## INSTRUCTIONS TO FOLLOW:
All lines from the one containing "pick 48 desPc2" down to the one containing "pick 64 desFp (r ++ l)", both ends included, are to be given again exactly; omit the rest of the listing below.

** Opening RECORDED DATA block **

/-- Tamper monitors, responses and the wake ledger. -/
structure Tmp where
  /-- TMP_CONDITION; 22 bits. Table 17-7. Reset: 0, conditions not seen (R516). -/
  condition : BitVec 32 := 0
  /-- First tick of the condition each class holds now, and its detail. R516. Reset: none. -/
  onset : Map (Tick × Word32) := []
  /-- Classes that have raised an alarm and not been seen clear since; 22 bits. R516. Reset: 0. -/
  raised : BitVec 32 := 0
  /-- TMP_STATUS.severed; 1 bit. R520. Reset: 0. -/
  severed : Bool := false
  /-- The drain of R520 step 4 is done. Reset: 0. -/
  drained : Bool := false
  /-- TMP_STATUS.felled; 1 bit. Table 17-8. Reset: 0. -/
  felled : Bool := false
  /-- The clears of Table 17-4 are done. R522. Reset: 0. -/
  cleared : Bool := false
  /-- TMP_TICK_FELL; 64 bits. R522. Reset: 0. -/
  tickFell : Nat := 0
  /-- TMP_TICK_SEVER; 64 bits. Table 17-7. Reset: 0. -/
  tickSever : Nat := 0
  /-- TMP_OVERFLOW; 8 bits. R527. Reset: kept; first power-up DESIGN CHOICE 0 (entry 3). -/
  overflow : Nat := 0
  /-- TMP_DISCARDS; 32 bits. R520. Reset: 0. -/
  discards : Nat := 0
  /-- Wake ledger, 16 entries. R526, Table 17-6. Reset: kept; first power-up 0. -/
  wake : Map WakeEntry := []
  /-- Wake sequence; 16 bits. R526. Reset: kept; first power-up 0. -/
  wakeSeq : Nat := 0
  /-- Mesh LFSRs are seeded from the DRBG; else they run from fixed seeds. R515. Reset: kept. -/
  seeded : Bool := false
  /-- Mesh LFSR seeds, 4 loops and 8 segments; 31 bits each. R515. Reset: kept. -/
  seeds : List Nat := []
deriving DecidableEq, Repr

/-- The tally's increment queue (always-on island). -/
structure Tal where
  /-- Increments waiting, in decision order; TAL_STATUS.queued. R531. Reset: none. -/
  queue : List TallyJob := []
  /-- Counter bits that failed twice in this boot, 64 × class + bit. R531. Reset: none. -/
  failed : List Nat := []
  /-- TAL_STATUS.write_fault; 1 bit. R531. Reset: 0. -/
  writeFault : Bool := false
  /-- TAL_STATUS.catchup_done; 1 bit. Table 17-10. Reset: 0. -/
  catchup : Bool := false
deriving DecidableEq, Repr
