-- ==== Sys2Proof/Machine/Des.lean ====
section
/-! DEFINITION. DES (FIPS 46-3), the block cipher under the TDEA that R256 names. Bits are numbered from 1 at the most
significant, as that standard numbers them. -/

namespace Sys2Proof.Machine

/-- Initial permutation. -/
def desIp : List Nat :=
    [58, 50, 42, 34, 26, 18, 10, 2, 60, 52, 44, 36, 28, 20, 12, 4, 62, 54, 46, 38, 30, 22, 14, 6] ++
    [64, 56, 48, 40, 32, 24, 16, 8, 57, 49, 41, 33, 25, 17, 9, 1, 59, 51, 43, 35, 27, 19, 11, 3] ++
    [61, 53, 45, 37, 29, 21, 13, 5, 63, 55, 47, 39, 31, 23, 15, 7]

/-- Final permutation. -/
def desFp : List Nat :=
    [40, 8, 48, 16, 56, 24, 64, 32, 39, 7, 47, 15, 55, 23, 63, 31, 38, 6, 46, 14, 54, 22, 62, 30] ++
    [37, 5, 45, 13, 53, 21, 61, 29, 36, 4, 44, 12, 52, 20, 60, 28, 35, 3, 43, 11, 51, 19, 59, 27] ++
    [34, 2, 42, 10, 50, 18, 58, 26, 33, 1, 41, 9, 49, 17, 57, 25]

/-- Expansion of a half. -/
def desE : List Nat :=
    [32, 1, 2, 3, 4, 5, 4, 5, 6, 7, 8, 9, 8, 9, 10, 11, 12, 13, 12, 13, 14, 15, 16, 17] ++
    [16, 17, 18, 19, 20, 21, 20, 21, 22, 23, 24, 25, 24, 25, 26, 27, 28, 29, 28, 29, 30, 31, 32, 1]

/-- Permutation of the round function. -/
def desP : List Nat :=
    [16, 7, 20, 21, 29, 12, 28, 17, 1, 15, 23, 26, 5, 18, 31, 10, 2, 8, 24, 14, 32, 27, 3, 9] ++
    [19, 13, 30, 6, 22, 11, 4, 25]

/-- First choice of key bits. -/
def desPc1 : List Nat :=
    [57, 49, 41, 33, 25, 17, 9, 1, 58, 50, 42, 34, 26, 18, 10, 2, 59, 51, 43, 35, 27, 19, 11, 3] ++
    [60, 52, 44, 36, 63, 55, 47, 39, 31, 23, 15, 7, 62, 54, 46, 38, 30, 22, 14, 6, 61, 53, 45, 37] ++
    [29, 21, 13, 5, 28, 20, 12, 4]

/-- Second choice of key bits. -/
def desPc2 : List Nat :=
    [14, 17, 11, 24, 1, 5, 3, 28, 15, 6, 21, 10, 23, 19, 12, 4, 26, 8, 16, 7, 27, 20, 13, 2] ++
    [41, 52, 31, 37, 47, 55, 30, 40, 51, 45, 33, 48, 44, 49, 39, 56, 34, 53, 46, 42, 50, 36, 29, 32]

/-- The eight substitution boxes, row after row, each as the hexadecimal digits of a number whose last digit is its entry 0. -/
def desBoxes : List Nat := [
  0xD60AE3B5719428CF05A379CFB26D8E148359BC6A1D2E47F07095C6A38BF21D4E,
  0x9E50C76B24F31A8DF2396C851D4AB7E05B96A10CE82F74D3A50CD27943B6E81F,
  0xC25B3EF478960DA17EA5C21B03F8946D1FBCE582A643907D824B7CD15F36E90A,
  0xE27CB5498D1A60F34825E31FD7BC096A9EA1C27430F65B8DF4CB5821A9603ED7,
  0x354A90F6D2E17C8BE0365C9F87DAB1246893AF051D74C2BE9E0DF3586BA714C2,
  0xD80671EBAF59C2346BD1A4073C825FE983B0ED1659C724FAB57E43D08629FA1C,
  0xC32EF0597A418DB6295086FAE73CDB4168F2C53EA1947B0D16A579C3D80FE2B4,
  0xB65309CFD8A47E12853FDA602EC914B729E0B65C473A8DF17C05E39A1BF6482D]

/-- Rotations of the key halves before each round. -/
def desShifts : List Nat := [1, 1, 2, 2, 2, 2, 2, 2, 1, 2, 2, 2, 2, 2, 2, 1]

/-- Bits of a `w`-bit value chosen by a table. -/
def pick {w : Nat} (m : Nat) (l : List Nat) (v : BitVec w) : BitVec m :=
  BitVec.ofNat m (l.foldl (fun a i => 2 * a + (if v.getMsbD (i - 1) then 1 else 0)) 0)

/-- The round keys, from the two key halves. -/
def desKeys : List Nat → BitVec 28 → BitVec 28 → List (BitVec 48)
  | [], _, _ => []
  | n :: ns, c, d =>
    let c1 := c.rotateLeft n
    let d1 := d.rotateLeft n
    pick 48 desPc2 (c1 ++ d1) :: desKeys ns c1 d1

/-- The sixteen round keys of an 8-byte key. -/
def desSchedule (key : BitVec 64) : List (BitVec 48) :=
  let cd : BitVec 56 := pick 56 desPc1 key
  desKeys desShifts (cd.extractLsb' 28 28) (cd.extractLsb' 0 28)

/-- The round function. -/
def desF (r : BitVec 32) (k : BitVec 48) : BitVec 32 :=
  let x : BitVec 48 := pick 48 desE r ^^^ k
  let n := (desBoxes.zipIdx).foldl (fun a (t, i) =>
    let v := (x.extractLsb' (42 - 6 * i) 6).toNat
    let j := 16 * (2 * (v / 32) + v % 2) + v / 2 % 16
    16 * a + t / 16 ^ j % 16) 0
  pick 32 desP (BitVec.ofNat 32 n)

/-- DES under round keys. -/
def desRounds (ks : List (BitVec 48)) (b : BitVec 64) : BitVec 64 :=
  let x : BitVec 64 := pick 64 desIp b
  let (l, r) := ks.foldl (fun (p : BitVec 32 × BitVec 32) k => (p.2, p.1 ^^^ desF p.2 k))
    (x.extractLsb' 32 32, x.extractLsb' 0 32)
  pick 64 desFp (r ++ l)

/-- DES encryption of one block. -/
def desEnc (key b : BitVec 64) : BitVec 64 := desRounds (desSchedule key) b
/-- DES decryption of one block. -/
def desDec (key b : BitVec 64) : BitVec 64 := desRounds (desSchedule key).reverse b

end Sys2Proof.Machine
end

** Closing RECORDED DATA block **

## TASK ANSWER:
    pick 48 desPc2 (c1 ++ d1) :: desKeys ns c1 d1

/-- The sixteen round keys of an 8-byte key. -/
def desSchedule (key : BitVec 64) : List (BitVec 48) :=
  let cd : BitVec 56 := pick 56 desPc1 key
  desKeys desShifts (cd.extractLsb' 28 28) (cd.extractLsb' 0 28)

/-- The round function. -/
def desF (r : BitVec 32) (k : BitVec 48) : BitVec 32 :=
  let x : BitVec 48 := pick 48 desE r ^^^ k
  let n := (desBoxes.zipIdx).foldl (fun a (t, i) =>
    let v := (x.extractLsb' (42 - 6 * i) 6).toNat
    let j := 16 * (2 * (v / 32) + v % 2) + v / 2 % 16
    16 * a + t / 16 ^ j % 16) 0
  pick 32 desP (BitVec.ofNat 32 n)

/-- DES under round keys. -/
def desRounds (ks : List (BitVec 48)) (b : BitVec 64) : BitVec 64 :=
  let x : BitVec 64 := pick 64 desIp b
  let (l, r) := ks.foldl (fun (p : BitVec 32 × BitVec 32) k => (p.2, p.1 ^^^ desF p.2 k))
    (x.extractLsb' 32 32, x.extractLsb' 0 32)
  pick 64 desFp (r ++ l)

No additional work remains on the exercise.